Maybe Women Simply are More Ethical than Men

This is really interesting.

From a recent Morning Edition segment, Why Men Outnumber Women Attending Business Schools, comes this provocative subheading:

New research explores gender disparities in business school enrollment by the different ways men and women appear to process ethical compromise.

Here are the “players” (the names/people in the segment):

David Greene: Host of the Program
Shankar Vedantam: the reporter for this segment, a social science researcher
Laura Cray: a researcher at the Haas School of Business at the University of California, Berkeley

Some excerpts (please read carefully) from the segment:

LAURA CRAY: What I found is firstly that men tend to have more lenient ethical standards than women, and secondly, that negotiators are more likely to tell a blatant lie to a female counterpart than a male counterpart.

VEDANTAM: So both men and women, when they’re asked to represent the buyer (in an imaginary real estate negotiation), they seem to come to different conclusions. Men are more willing to lie on behalf of the buyer and say they are not planning to turn this project into a commercial project. Women are more likely to be upfront and tell the truth.

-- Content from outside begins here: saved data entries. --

-- ==== Sys2Proof/Tests/Slice0.lean ====
section
/-! SUPPORT. Tests of the model on fixed values: the form of instructions, decoding, single steps, and for each statement that has
hypotheses a state and operands that meet them. Expected values are computed by hand from the rules that each comment cites. -/

namespace Sys2Proof.Tests

open Sys2Proof.Machine
set_option Elab.async false

/-- An instruction's common fields: stall 1, always executed, no operands. -/
def h0 : Head := { stall := 1, gp := 0, gi := false, dst := 0, sa := 0, sb := 0, sc := 0 }
/-- The same with operands. -/
def hops (dst sa sb sc : Nat) : Head :=
  { h0 with dst := BitVec.ofNat 10 dst, sa := BitVec.ofNat 10 sa, sb := BitVec.ofNat 10 sb, sc := BitVec.ofNat 10 sc }
/-- Modifiers with every field zero but the ones named. -/
def im (ty : IType) : IntMod := { ty := ty, sat := false, cond := .eq, pred := 0, pinv := false }
def mm (imm : Nat) (ty : IType) : ImmMod := { imm := BitVec.ofNat 32 imm, ty := ty, sat := false }
def fm (ty : FType) : FloatMod := { ty := ty, rnd := .rne, ftz := false, fcond := .eq }
def cm (d s : Nat) : ConvMod :=
  { dfmt := BitVec.ofNat 6 d, sfmt := BitVec.ofNat 6 s, rnd := .rne, sat := false, ftz := false, cti := 0, dint := false, dity := .s32,
    sint := false, sity := .s32 }
def gm (o : Ord) (sc : Nat) (z : Size) (off : Int) : GlobalMod :=
  { ord := o, scope := BitVec.ofNat 3 sc, evict := .default, size := z, sx := false, off := BitVec.ofInt 24 off }
def cs (z : Size) (off : Int) : ScratchMod := { size := z, sx := false, cidx := 0, off := BitVec.ofInt 23 off }
def am (o : Ord) (sc : Nat) (z : Size) (a : Aop) : AtomicMod :=
  { ord := o, scope := BitVec.ofNat 3 sc, evict := .default, size := z, sgn := false, aop := a, off := 0 }
def em (o : Ord) (sc arg : Nat) : EngineMod := { ord := o, scope := BitVec.ofNat 3 sc, evict := .default, arg8 := BitVec.ofNat 8 arg }
def ym (sub opt imm : Nat) : SyncMod :=
  { subop := BitVec.ofNat 4 sub, optype := BitVec.ofNat 4 opt, pred := 0, pinv := false, imm24 := BitVec.ofNat 24 imm }
def sm (sreg code : Nat) : SystemMod := { sreg := BitVec.ofNat 8 sreg, code := BitVec.ofNat 8 code }

/-! WellFormed: a term that each check refuses (R118 to R126, R142, R169, R191, R259, R264, R335). -/

/-- R142: the types, SAT, COND, PRED and PINV of the integer layouts. -/
theorem test_wf_integer : (Instr.and (hops 4 5 6 0) (im .s8)).wf = false ∧ (Instr.abs (hops 4 5 0 0) (im .n32)).wf = false ∧
    (Instr.mul (hops 4 5 6 0) { im .s32 with cond := .ne }).wf = false ∧ (Instr.mulhi (hops 4 5 6 0) { im .s32 with sat := true }).wf = false ∧
    (Instr.add (hops 4 5 6 0) { im .s32 with pred := 3 }).wf = false ∧ (Instr.add (hops 4 5 6 0) { im .s32 with pinv := true }).wf = false ∧
    (Instr.addc (hops 4 5 6 2) { im .s32 with pinv := true }).wf = false ∧ (Instr.movhi (hops 4 0 0 0) (mm 1 .s32)).wf = false ∧
    (Instr.divImm (hops 4 5 0 0) { mm 1 .s32 with sat := true }).wf = false ∧ (Instr.pand (hops 4 1 2 0) (im .n32)).wf = false ∧
    (Instr.bytep (hops 4 5 6 7) (im .s32)).wf = false ∧ (Instr.add (hops 4 5 6 0) { im .s32 with sat := true }).wf = true := by decide

/-- R169: RND, FTZ and FCOND of the float layouts. -/
theorem test_wf_float : (Instr.fabs (hops 4 5 0 0) { fm .f32 with rnd := .rup }).wf = false ∧
    (Instr.fclass (hops 4 5 0 0) { fm .f32 with ftz := true }).wf = false ∧ (Instr.fadd (hops 4 5 6 0) { fm .f32 with fcond := .lt }).wf = false ∧
    (Instr.fexp2 (hops 4 5 0 0) { fm .f32 with rnd := .rtz }).wf = false ∧ (Instr.fcmp (hops 4 5 6 0) { fm .f16 with fcond := .ord }).wf = true := by
  decide

/-- R170, R182, R185, R189: the conversion layout. -/
theorem test_wf_conversion : (Instr.cvt (hops 4 6 0 0) { cm 0 0 with dint := true, sint := true }).wf = false ∧
    (Instr.cvt (hops 4 6 0 0) { cm 1 0 with dint := true }).wf = false ∧ (Instr.cvt (hops 4 6 0 0) (cm 11 0)).wf = false ∧ (Instr.cvt (hops 4 6 0 0) (cm 32 0)).wf = false ∧
    (Instr.cvt (hops 4 6 0 0) { cm 10 0 with sat := true }).wf = false ∧ (Instr.cvt (hops 4 6 0 0) { cm 10 0 with rnd := .sr }).wf = false ∧
    (Instr.cvt (hops 4 6 0 0) { cm 0 1 with cti := 1 }).wf = false ∧ (Instr.cvt (hops 4 6 0 0) { cm 0 0 with dity := .s64 }).wf = false ∧
    (Instr.cvt (hops 4 6 0 0) { cm 3 4 with ftz := true }).wf = false ∧ (Instr.cvt (hops 4 6 0 0) { cm 0 0 with dint := true, dity := .s8 }).wf = false ∧
    (Instr.cvtblk (hops 4 6 0 0) (cm 0 0)).wf = false ∧ (Instr.cvtblk (hops 4 6 0 0) { cm 3 0 with sat := true }).wf = false ∧
    (Instr.deqblk (hops 4 6 0 0) (cm 3 3)).wf = false ∧ (Instr.hadd2 (hops 4 5 6 0) (cm 1 2)).wf = false ∧
    (Instr.dot2 (hops 4 5 6 7) (cm 0 0)).wf = false ∧ (Instr.dot4 (hops 4 5 6 7) (cm 1 3)).wf = false ∧
    (Instr.dot4 (hops 4 5 6 7) { cm 0 8 with dint := true, sat := true }).wf = false ∧
    (Instr.dot4 (hops 4 5 6 7) { cm 0 8 with dint := true }).wf = true := by decide

/-- R120, R191: ORD, EVICT, SIZE and SX of the memory layouts. -/
theorem test_wf_memory : (Instr.ld (hops 4 6 0 0) (gm .rel 0 .b4 0)).wf = false ∧ (Instr.st (hops 0 6 4 0) (gm .acq 0 .b4 0)).wf = false ∧
    (Instr.st (hops 0 6 4 0) { gm .rlx 0 .b4 0 with evict := .ro }).wf = false ∧ (Instr.ldb (hops 4 6 0 0) (gm .rlx 0 .b2 0)).wf = false ∧
    (Instr.ld (hops 4 6 0 0) { gm .rlx 0 .b8 0 with sx := true }).wf = false ∧ (Instr.tld (hops 0 6 4 8) (gm .rlx 0 .b4 0)).wf = false ∧
    (Instr.pref (hops 0 6 0 0) { gm .rlx 0 .b1 0 with evict := .last }).wf = false ∧ (Instr.fence h0 (gm .rlx 0 .b1 0)).wf = false ∧
    (Instr.fence h0 (gm .acq 0 .b1 4)).wf = false ∧ (Instr.lds (hops 4 6 0 0) { cs .b4 0 with cidx := 1 }).wf = false ∧
    (Instr.sts (hops 0 6 4 0) { cs .b4 0 with sx := true }).wf = false ∧ (Instr.leafwt (hops 0 6 4 0) (cs .b2 0)).wf = false ∧
    (Instr.ldn (hops 4 6 0 0) { cs .b4 0 with cidx := 3 }).wf = true := by decide

/-- R121, R191, R220: the atomic layout. -/
theorem test_wf_atomic : (Instr.atom (hops 4 6 8 0) (am .rlx 0 .b16 .add)).wf = false ∧ (Instr.atom (hops 4 6 8 0) (am .rlx 0 .b8 .fmin)).wf = false ∧
    (Instr.atom (hops 4 6 8 0) { am .rlx 0 .b4 .add with sgn := true }).wf = false ∧ (Instr.cas (hops 4 6 8 10) (am .rlx 0 .b4 .min)).wf = false ∧
    (Instr.cas (hops 4 6 8 10) (am .rlx 0 .b2 .add)).wf = false ∧ (Instr.red (hops 0 6 8 0) (am .acq 0 .b4 .add)).wf = false ∧
    (Instr.atom (hops 4 6 8 0) { am .rlx 0 .b4 .add with evict := .last }).wf = false ∧
    (Instr.atom (hops 4 6 8 0) { am .ar 3 .b4 .min with sgn := true }).wf = true := by decide

/-- R259: the engine layout. -/
theorem test_wf_engine : (Instr.mma (hops 0 4 0 0) (em .acq 0 0)).wf = false ∧ (Instr.mma (hops 0 4 0 0) (em .rlx 1 0)).wf = false ∧
    (Instr.accz (hops 0 4 0 0) (em .rlx 0 1)).wf = false ∧ (Instr.ctab (hops 0 4 0 0) (em .rlx 0 4)).wf = false ∧
    (Instr.accrd (hops 0 4 5 0) (em .rlx 0 3)).wf = false ∧ (Instr.accrd (hops 0 4 5 0) (em .rlx 0 32)).wf = false ∧
    (Instr.tcopy (hops 0 4 0 0) (em .ar 0 0)).wf = false ∧ (Instr.tgath (hops 0 4 0 0) (em .rel 0 0)).wf = false ∧
    (Instr.ctradd (hops 0 4 6 0) (em .rel 2 1)).wf = false ∧ (Instr.accrd (hops 0 4 5 0) (em .rlx 0 33)).wf = true := by decide
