-- ==== Sys2Proof/Tests/Slice0.lean ====
section
/-! SUPPORT. Small tests, their expected results from the spec's own vectors (spec/95_test_vectors.md, the id in the
comment), and for every statement with hypotheses a witness that meets them. -/

namespace Sys2Proof.Tests
open Sys2Proof.Machine

/-! ### Well-formedness: a term each check refuses -/

theorem test_wellFormed_accepts : Record.wellFormed { opcode := .loadConst, a := 56, b := 127, c := 33554431 } = true := by
  decide
theorem test_wellFormed_refuses_wrong_code :
    Record.codeOk { opcode := .loadConst, a := 54, b := 0, c := 0 } = false := by decide
theorem test_wellFormed_refuses_b_128 :
    Record.bOk { opcode := .readMem, a := 62, b := 128, c := 0 } = false := by decide
theorem test_wellFormed_refuses_c_past_its_width :
    Record.cOk { opcode := .writeMem, a := 54, b := 0, c := 8192 } = false := by decide
theorem test_wellFormed_is_all_three :
    [Record.wellFormed { opcode := .loadConst, a := 54, b := 0, c := 0 },
     Record.wellFormed { opcode := .readMem, a := 62, b := 128, c := 0 },
     Record.wellFormed { opcode := .writeMem, a := 54, b := 0, c := 8192 }] = [false, false, false] := by decide

/-! ### Decoder: one word per constructor, written out from the spec -/

-- V1
theorem test_decode_load_const : decodeInstr [0xF8, 0x6B, 0x36, 0x00, 0x00] = .ok (.loadConst 47 435) := by decide
-- V2
theorem test_decode_read_mem : decodeInstr [0xFE, 0xBB, 0x0E, 0x00, 0x00] = .ok (.readMem 111 117) := by decide
-- V3
theorem test_decode_write_mem : decodeInstr [0x76, 0x4B, 0x25, 0x00, 0x00] = .ok (.writeMem 45 298) := by decide
-- V4
theorem test_decode_not : decodeInstr [0xFB, 0xA1, 0x6F, 0x00, 0x00] = .ok (.not 7 893) := by decide
-- the picture of F25 in 30 R46, bit 39 first: 00, C = 1 followed by 24 zeros, B = 1000000, A = 111000 (E8)
theorem test_decode_bits_of_E8 :
    decodeTableWord 40 0b0010000000000000000000000001000000111000 = some (.loadConst 64 16777216) := by decide
-- Q1, Q2, Q7
theorem test_decode_unknown :
    [decode [0, 0, 0, 0, 0], decode [0xFF, 0xFF, 0xFF, 0xFF, 0xFF], decode [0x3C, 0, 0, 0, 0]] =
      [.error (.unknownOpcode 0), .error (.unknownOpcode 63), .error (.unknownOpcode 60)] := by decide
-- Q10, Q11, Q12
theorem test_decode_structural :
    [decode [0xF8, 0x6B, 0x36, 0], decode [0xF8, 0x6B, 0x36, 0, 0, 0], decode []] =
      [.error .structural, .error .structural, .error .structural] := by decide
-- Q13, Q16, Q17
theorem test_decode_ignores_high_bits :
    [decodeInstr [0xF8, 0x6B, 0x36, 0x00, 0x40], decodeInstr [0x76, 0x4B, 0x25, 0x04, 0x00],
     decodeInstr [0xFB, 0xFF, 0xFF, 0xFF, 0xFF]] =
      [.ok (.loadConst 47 435), .ok (.writeMem 45 298), .ok (.not 127 8191)] := by decide
-- K4
theorem test_pack_masks : pack { opcode := .writeMem, a := 54, b := 0, c := 8192 + 298 } = 0x0000254036 := by decide
-- E7, E10, E15, E20
theorem test_encode_saturated :
    [encode (.loadConst 127 33554431), encode (.readMem 127 127), encode (.writeMem 127 8191), encode (.not 127 8191)] =
      [[0xF8, 0xFF, 0xFF, 0xFF, 0x3F], [0xFE, 0xFF, 0x0F, 0x00, 0x00], [0xF6, 0xFF, 0xFF, 0x03, 0x00],
       [0xFB, 0xFF, 0xFF, 0x03, 0x00]] := by decide

/-! ### Encoder -/

-- V1
theorem test_encodeCommand_V1 :
    encodeCommand { opcode := some "load_const", destReg := some 47, value := some 435 } =
      .ok [0xF8, 0x6B, 0x36, 0x00, 0x00] := by decide
-- X2, X3
theorem test_encodeCommand_unknown_name :
    encodeCommand { opcode := some "LOAD_CONST", destReg := some 1, value := some 1 } =
      .error (.unknownOpcode (some "LOAD_CONST")) ∧
    encodeCommand {} = .error (.unknownOpcode none) := by decide
-- X5
theorem test_encodeCommand_missing :
    encodeCommand { opcode := some "read_mem", srcReg := some 1, destAddr := some 2 } =
      .error (.missingField .readMem [.srcReg, .destReg]) := by decide
-- X9, X12
theorem test_encodeCommand_range :
    encodeCommand { opcode := some "load_const", destReg := some 0, value := some (-1) } =
      .error (.outOfRange .value (-1) 0 33554431) ∧
    encodeCommand { opcode := some "not", srcReg := some (-1), destAddr := some 8192 } =
      .error (.outOfRange .srcReg (-1) 0 127) := by decide
-- X15, X17
theorem test_encodeAll :
    encodeAll [(Instr.loadConst 47 435).toCommand, (Instr.readMem 111 117).toCommand,
      { opcode := some "write_mem", srcReg := some 0, destAddr := some 8192 }, (Instr.not 7 893).toCommand] =
      .error (2, .outOfRange .destAddr 8192 0 8191) ∧
    encodeAll [] = .ok [] := by decide

/-! ### One step -/

/-- A state at reset with a stream, some registers and some words. -/
def testState (stream : List Byte) (regs : List (RegIndex × Word)) (words : List (DataAddr × Word)) : State :=
  words.foldl (fun s w => s.memWrite w.1 w.2) (regs.foldl (fun s r => s.writeReg r.1 r.2) (State.load stream))

/-- What one step leaves, or the state before where there is none. -/
def stepped (s : State) : State :=
  match step s with
  | .next t    => t
  | .fault _   => s
  | .refused _ => s

/-- The step answers a next state. -/
def answersNext (s : State) : Bool :=
  match step s with
  | .next _    => true
  | .fault _   => false
  | .refused _ => false

-- L2, with the stream going on: the run stays running
theorem test_load_const_replaces :
    let t := stepped (testState (encode (.loadConst 1 0) ++ [0]) [(1, 0xFFFFFFFF)] [])
    t.readReg 1 = 0 ∧ t.pc = 5 ∧ t.status = .running := by decide
-- L4, S4: register 0 is ordinary, and the stream ends there
theorem test_load_const_register_0 :
    let t := stepped (testState (encode (.loadConst 0 7)) [] [])
    t.readReg 0 = 7 ∧ t.pc = 5 ∧ t.haltCause = .endOfStream := by decide
-- M6
theorem test_read_mem_same_register :
    (stepped (testState (encode (.readMem 5 5)) [(5, 7)] [(7, 0x1234)])).readReg 5 = 0x1234 := by decide
-- M4, 42 R87
theorem test_read_mem_out_of_range :
    let t := stepped (testState (encode (.readMem 0 5) ++ [0]) [(0, 8192), (5, 99)] [])
    t.readReg 5 = 99 ∧ t.reports = [.boundsError 0 8192] ∧ t.pc = 5 ∧ t.status = .running := by decide
-- W4
theorem test_write_mem_replaces :
    (stepped (testState (encode (.writeMem 3 1)) [(3, 0xFFFFFFFF)] [(1, 5)])).mem = [(1, 0xFFFFFFFF)] := by decide
-- W2: a stored 0 is the reset content, so no cell is listed
theorem test_write_mem_zero :
    (stepped (testState (encode (.writeMem 9 0)) [] [(0, 5), (8191, 1)])).mem = [(8191, 1)] := by decide
-- T1
theorem test_not_of_5 : (stepped (testState (encode (.not 1 10)) [(1, 5)] [])).memRead 10 = some 0xFFFFFFFA := by decide
-- T6
theorem test_not_last_word :
    let t := stepped (testState (encode (.not 6 8191)) [(6, 0x12345678)] [])
    t.memRead 8191 = some 0xEDCBA987 ∧ t.readReg 6 = 0x12345678 := by decide
-- S1
theorem test_step_empty_stream :
    let t := stepped State.reset
    t.status = .halted ∧ t.haltCause = .endOfStream ∧ t.pc = 0 ∧ t.reports = [] := by decide
-- S2
theorem test_step_partial :
    let t := stepped (State.load [0x38, 0, 0, 0])
    t.haltCause = .structural ∧ t.pc = 0 ∧ t.reports = [.structuralError 0 4] := by decide
-- S3
theorem test_step_unknown :
    let t := stepped (State.load [0xFF, 0xFF, 0xFF, 0xFF, 0xFF])
    t.haltCause = .unknownOpcode ∧ t.pc = 0 ∧ t.reports = [.unknownOpcodeError 0 63] := by decide
-- O1, O6
theorem test_export :
    (testState [] [] [(10, 0xFFFFFFFA)]).exportRange 9 11 =
      .ok { first := 9, last := 11, entries :=
        [{ address := 9, value := 0, hex := 0 }, { address := 10, value := 4294967290, hex := 4294967290 },
         { address := 11, value := 0, hex := 0 }] } ∧
    State.reset.exportRange (-1) 5 = .error (.range (-1) 5) := by decide
-- the placed word runs as the first instruction after reset (V1)
theorem test_withFetchWord_runs :
    (stepped (State.reset.withFetchWord 40 0x0000366BF8)).readReg 47 = 435 := by decide

/-! ### Witnesses: hypotheses that some state and operands meet, clause by clause -/

theorem loaded_inv : (State.load [0x78, 0xA0, 0, 0, 0]).Inv :=
  ⟨by decide, by decide, by decide, by decide, by decide, by decide, by decide⟩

GREENE: So let me stop you there. She’s basically saying that men are morally inferior to women.?

GREENE: That men are more willing to just lie on behalf of who they representing?

VEDANTAM: You know, psychologically, David, that is one way to put it. But there’s something else going on. In a study that Kray conducted with Michael Haselhuhn, she found that men tend to apply ethical principles egocentrically. And what that means is that when an ethical decision affects them negatively, they’re likely to perceive the situation as being unethical. But when the situation benefits them, they’re likely to say: Well, it’s a gray area – it’s not such a big deal.

GREENE: So let me just make sure I understand that. If a man is representing the person who is selling the house, they’re going to say: Hey, the buyer should be honest here, they should be ethical, they should admit that their intention is to turn this into a big condo unit. But if they’re actually representing the buyer they might say: Oh, it’s fine, this is business, I don’t need to tell you I’m going to turn this into a condo.

GREENE: So these differences in sort of ethical thinking, do these researchers think that they say a lot about women and their comfort or discomfort with the world of business?

VEDANTAM: I think that’s exactly what they’re saying. They are saying at in every step of the process, right from business school on to the actual corporate world, women are confronting a triple hurdle. The first hurdle is that men are more willing to accept jobs that involve ethical compromise. Men seem to be less plagued by ethical doubt. And women are not only plagued by ethical doubt, they’re actually targeted for deception.

And some observations.

First, maybe men really are not as ethical as women. (Have you ever suspected this?  I think I have…)

Second, this may mean that… men are simply not very ethical. What does this say about ethics, corruption, “blind spots” in our society — a society where men make up far more positions of power and authority than women?

Third (an issue the segment raises), maybe this is part of what leads to lower numbers of women entering business. But,

It’s her hope (Ms. Cray) that if women actually understand the way they’re thinking about business, that they actually understand that process, they will find a way to stay in the game and also stay ethical.

I think men have some ethical (make that unethical) facing up to do…

And, let’s remember — there is a difference between what one can get away with  “legally,” and what is right, ethical, “noble.”

One thought on “Maybe Women Simply are More Ethical than Men

  1. No, not all men are unethical.

    But, maybe, these observations (by a researcher from U C Berkeley, and a social science researcher) might make more people think about ethical issues.

    And, there are plenty of examples of “wide-spread” ethical…”lapses” might be the word. Think of all the lapses that helped lead to the financial collapse in 2008 (Like Michael Lewis chronicles, among the mortgage companies especially, in The Big Short).

    I found the segment through-provoking. And, I think it helps prompt a conversation worth pursing.